Les différences apparaissent cependant marquées. Contrairement au chanoine de Saint-Martin de Tours, Amauri, ou au frère de Saint-Quentin, Hildrade, Ebrenus ne donne pas une partie de ses biens propres pour constituer le bénéfice qu’il lui est attribué. D’ailleurs le terme beneficium n’est pas employé pour désigner les biens attribués à Ebrenus. Les droits d’Ebrenus sur ces biens ne sont d’ailleurs définis que par le verbe

tenere ou son composé obtinere, deux verbes indiquant une simple détention. Ces

particularités nous paraissent s’expliquer par le fait qu’Ebrenus serait un moine. Comme moine, il ne possède pas de biens propres et ne peut donc en donner à Marmoutier. Comme moine, il n’a pas en principe le droit de détenir des biens en bénéfice d’où les imprécisions de la charte sur la nature des droits d’Ebrenus.
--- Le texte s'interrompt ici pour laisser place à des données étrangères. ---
-- ==== Sys2Proof/Laws/Records.lean ====
section
/-! SUPPORT. What each operation of the Form Table and the Field Pool does to their agreement: every one keeps it. -/

set_option Elab.async false

namespace Sys2Proof.Machine

/-! ## Reading what was written -/

theorem Blocks.form_setForm (b : Blocks) (f g : Nat) (r : FormRecord) :
    (b.setForm f r).form g = if g = f ∧ f < b.forms.length then r else b.form g := by
  unfold Blocks.form
  rw [Blocks.setForm_forms, List.getD_eq_getElem?_getD, List.getElem?_set, List.getD_eq_getElem?_getD]
  by_cases e : f = g
  · subst e
    by_cases l : f < b.forms.length
    · simp [l]
    · simp [l]
  · have : ¬ g = f := fun h => e h.symm
    simp [e, this]

theorem Blocks.form_setForm_same {b : Blocks} {f : Nat} (r : FormRecord) (h : f < b.forms.length) :
    (b.setForm f r).form f = r := by
  rw [Blocks.form_setForm]
  simp [h]

theorem Blocks.form_setForm_other {b : Blocks} {f g : Nat} (r : FormRecord) (h : ¬ g = f) :
    (b.setForm f r).form g = b.form g := by
  rw [Blocks.form_setForm]
  simp [h]

@[simp] theorem Blocks.fieldsOf_setForm (b : Blocks) (f g : Nat) (r : FormRecord) :
    (b.setForm f r).fieldsOf g = b.fieldsOf g := rfl

/-- An id outside 0..7 reads as EMPTY (R1). -/
theorem Blocks.form_outside {b : Blocks} {f : Nat} (h : b.forms.length ≤ f) : b.form f = FormRecord.empty := by
  unfold Blocks.form
  rw [List.getD_eq_getElem?_getD, List.getElem?_eq_none h]
  rfl

theorem Blocks.mem_fieldsOf {b : Blocks} {f : Nat} {r : FieldRecord} : r ∈ b.fieldsOf f ↔ r ∈ b.pool ∧ r.form = f := by
  unfold Blocks.fieldsOf
  simp

/-- A field found by its key is live and has the key. -/
theorem Blocks.field_some {b : Blocks} {f i : Nat} {r : FieldRecord} (h : b.field f i = some r) :
    r ∈ b.pool ∧ r.form = f ∧ r.field = i := by
  unfold Blocks.field at h
  refine ⟨List.mem_of_find?_eq_some h, ?_⟩
  simpa using List.find?_some h

theorem Blocks.field_none {b : Blocks} {f i : Nat} (h : b.field f i = none) :
    ∀ r ∈ b.pool, ¬ (r.form = f ∧ r.field = i) := by
  unfold Blocks.field at h
  intro r hr e
  have := List.find?_eq_none.1 h r hr
  simp [e.1, e.2] at this

/-! ## The agreement -/

/-- It reads the Form Table and the Field Pool alone. -/
theorem Blocks.recordsOk.of_same {b c : Blocks} (ok : b.recordsOk) (f : c.forms = b.forms) (p : c.pool = b.pool) :
    c.recordsOk := by
  have ef : ∀ n, c.form n = b.form n := by intro n; unfold Blocks.form; rw [f]
  have ep : ∀ n, c.fieldsOf n = b.fieldsOf n := by intro n; unfold Blocks.fieldsOf; rw [p]
  constructor
  · rw [f]; exact ok.forms
  · rw [p]; exact ok.pool
  · intro n; rw [ep]; exact ok.perForm n
  · rw [p]; exact ok.keys
  · rw [p]; exact ok.apart
  · rw [p]; exact ok.order
  · rw [p]; exact ok.placed
  · intro r hr; rw [ef]; exact ok.lines r (p ▸ hr)
  · intro r hr; rw [ef]; exact ok.defined r (p ▸ hr)
  · intro r hr; rw [ef]; exact ok.staged r (p ▸ hr)
  · intro n hn; rw [ef, ep]; exact ok.counts n hn

/-- A form record is written that suits the form's live fields. -/
theorem Blocks.recordsOk.setForm {b : Blocks} (ok : b.recordsOk) (f : Nat) (r : FormRecord)
    (lines : ∀ q ∈ b.pool, q.form = f → r.printable q.line = true)
    (defined : ∀ q ∈ b.pool, q.form = f → r.defined = true)
    (staged : ∀ q ∈ b.pool, q.form = f → q.body.isStaged = true → r.inFlight = true)
    (counts : r.fieldCount = (b.fieldsOf f).length) : (b.setForm f r).recordsOk := by
  have key : ∀ {P : FormRecord → Prop} {g : Nat}, (g = f → P r) → P (b.form g) → P ((b.setForm f r).form g) := by
    intro P g h1 h2
    rw [Blocks.form_setForm]
    split
    · rename_i h
      exact h1 h.1
    · exact h2
  constructor
  · rw [Blocks.setForm_forms, List.length_set]; exact ok.forms
  · exact ok.pool
  · exact ok.perForm
  · exact ok.keys
  · exact ok.apart
  · exact ok.order
  · exact ok.placed
  · intro q hq
    exact key (P := fun x => x.printable q.line = true) (lines q hq) (ok.lines q hq)
  · intro q hq
    exact key (P := fun x => x.defined = true) (defined q hq) (ok.defined q hq)
  · intro q hq hs
    exact key (P := fun x => x.inFlight = true) (fun e => staged q hq e hs) (ok.staged q hq hs)
  · intro g hg
    refine key (P := fun x => x.fieldCount = (b.fieldsOf g).length) (fun e => ?_) (ok.counts g hg)
    rw [e]
    exact counts

/-- A form record is rewritten with geometry, state and field count kept, and the in-flight mark not cleared. -/
theorem Blocks.recordsOk.rewriteForm {b : Blocks} (ok : b.recordsOk) (f : Nat) (r : FormRecord)
    (top : r.top = (b.form f).top) (lines : r.lines = (b.form f).lines) (bottom : r.bottom = (b.form f).bottom)
    (defined : r.defined = (b.form f).defined) (mark : (b.form f).inFlight = true → r.inFlight = true)
    (count : r.fieldCount = (b.form f).fieldCount) : (b.setForm f r).recordsOk := by
  by_cases h : f < Config.forms
  · refine ok.setForm f r (fun q hq e => ?_) (fun q hq e => ?_) (fun q hq e s => ?_) ?_
    · have := ok.lines q hq
      rw [e] at this
      unfold FormRecord.printable at *
      rw [top, lines, bottom]
      exact this
    · rw [defined, ← e]
      exact ok.defined q hq
    · apply mark
      rw [← e]
      exact ok.staged q hq s
    · rw [count]
      exact ok.counts f h
  · refine ok.of_same ?_ rfl
    rw [Blocks.setForm_forms]
    exact List.set_eq_of_length_le (by rw [ok.forms]; omega)

theorem fieldsOf_map {l : List FieldRecord} {g : FieldRecord → FieldRecord} (hf : ∀ r, (g r).form = r.form) (f : Nat) :
    (l.map g).filter (fun r => r.form == f) = (l.filter fun r => r.form == f).map g := by
  rw [List.filter_map]
  congr 1
  apply List.filter_congr
  intro r _
  simp [hf]

/-- Every field is rewritten in its place; staged content appears only where the in-flight mark is set. -/
theorem Blocks.recordsOk.mapPool {b : Blocks} (ok : b.recordsOk) (g : FieldRecord → FieldRecord)
    (form : ∀ r, (g r).form = r.form) (field : ∀ r, (g r).field = r.field) (line : ∀ r, (g r).line = r.line)
    (column : ∀ r, (g r).column = r.column) (width : ∀ r, (g r).width = r.width)
    (staged : ∀ r ∈ b.pool, (g r).body.isStaged = true → (b.form r.form).inFlight = true) :
    (b.withPool (b.pool.map g)).recordsOk := by
  have of : ∀ n, ((b.withPool (b.pool.map g)).fieldsOf n).length = (b.fieldsOf n).length := by
    intro n
    show ((b.pool.map g).filter _).length = _
    rw [fieldsOf_map form, List.length_map]
    rfl
  have all : ∀ {P : FieldRecord → Prop}, (∀ r ∈ b.pool, P (g r)) → ∀ r ∈ (b.withPool (b.pool.map g)).pool, P r := by
    intro P h r hr
    obtain ⟨q, hq, rfl⟩ := List.mem_map.1 hr
    exact h q hq
  constructor
  · exact ok.forms
  · show (b.pool.map g).length ≤ _
    rw [List.length_map]
    exact ok.pool
  · intro n
    rw [of]
    exact ok.perForm n
  · show (b.pool.map g).Pairwise _
    rw [List.pairwise_map]
    refine ok.keys.imp fun h e => h ?_
    rw [form, form, field, field] at e
    exact e
  · show (b.pool.map g).Pairwise _
    rw [List.pairwise_map]
    refine ok.apart.imp fun {r q} h => ?_
    unfold FieldRecord.overlaps at *
    rw [form, form, line, line, column, column, width, width]
    exact h
  · show (b.pool.map g).Pairwise _
    rw [List.pairwise_map]
    refine ok.order.imp fun {r q} h => ?_
    unfold FieldRecord.before at *
    rw [form, form, line, line, column, column]
    exact h
  · refine all fun r hr => ?_
    rw [field, width, column]
    exact ok.placed r hr
  · refine all fun r hr => ?_
    rw [form, line]
    exact ok.lines r hr
  · refine all fun r hr => ?_
    rw [form]
    exact ok.defined r hr
  · refine all fun r hr => ?_
    rw [form]
    exact staged r hr
  · intro n hn
    rw [of]
    exact ok.counts n hn

/-! ## Form commands -/

theorem FormRecord.written_some {r q : FormRecord} {a : FormBytes} (h : r.written a = some q) :
    a.form.toNat < Config.forms ∧ q.defined = r.defined ∧ q.lock = r.lock ∧ q.issueCount = r.issueCount ∧
      q.fieldCount = r.fieldCount ∧ q.inFlight = r.inFlight := by
  unfold FormRecord.written at h
  split at h
  · split at h
    · rename_i c
      simp only [Bool.and_eq_true, decide_eq_true_eq] at c
      cases h
      exact ⟨c.1.1.1, rfl, rfl, rfl, rfl, rfl⟩
    · cases h
  · cases h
Cette charte du comte Vivien est un document tout à fait précieux car elle nous permet d’apercevoir le processus par lequel les moines de Marmoutier sont devenus des chanoines. Ebrenus, recevant par cette charte le droit de détenir des biens de Marmoutier, se considère probablement encore comme un moine. Pourtant, la détention d’un bien à titre personnel, en contradiction avec la règle de saint Benoît, le fait basculer vers un mode de vie canonial. On peut penser que, par un processus d’imitation, la pratique de la détention de biens ecclésiastiques par les moines s’est répandue à Marmoutier. Ce fut d’abord l’abbé résident Renaud, puis les détenteurs des grands offices comme le custode Ebrenus, et peut-être par la suite des religieux de rang plus modeste. Au terme de cette évolution, sous l’abbatiat de Robert le Fort, la vie des religieux de Marmoutier n’étant plus conforme à la

règle de saint Benoît, ils sont désignés comme des clerici.

D) Synthèse

Conformément aux analyses de Pierre Lévêque, le remplacement des moines par les chanoines à Marmoutier est antérieur au raid normand de 853. Le passage des religieux à la vie canoniale semble avoir été progressif sous les abbatiats - ou, selon notre hypothèse,

sous l’abbatiat conjoint – de Renaud et de Vivien – par autorisation accordée par l’abbé aux religieux de détenir des biens ecclésiastiques à titre personnel. Selon nous, il n’y a pas eu une politique délibéré des abbés pour imposer l’observance canoniale mais plutôt contamination du modèle fourni par Renaud lui-même, abbé résident disposant de villae de Marmoutier à titre particulier. En outre l’abandon de la vie monastique à Marmoutier nous paraît avoir été facilité par la faiblesse de l’implantation de la règle de saint Benoît. En ce monastère fondé par saint Martin, la référence au modèle martinien semble toujours avoir eu le pas même au temps de Louis le Pieux comme en témoigne le diplôme du 19 novembre 832.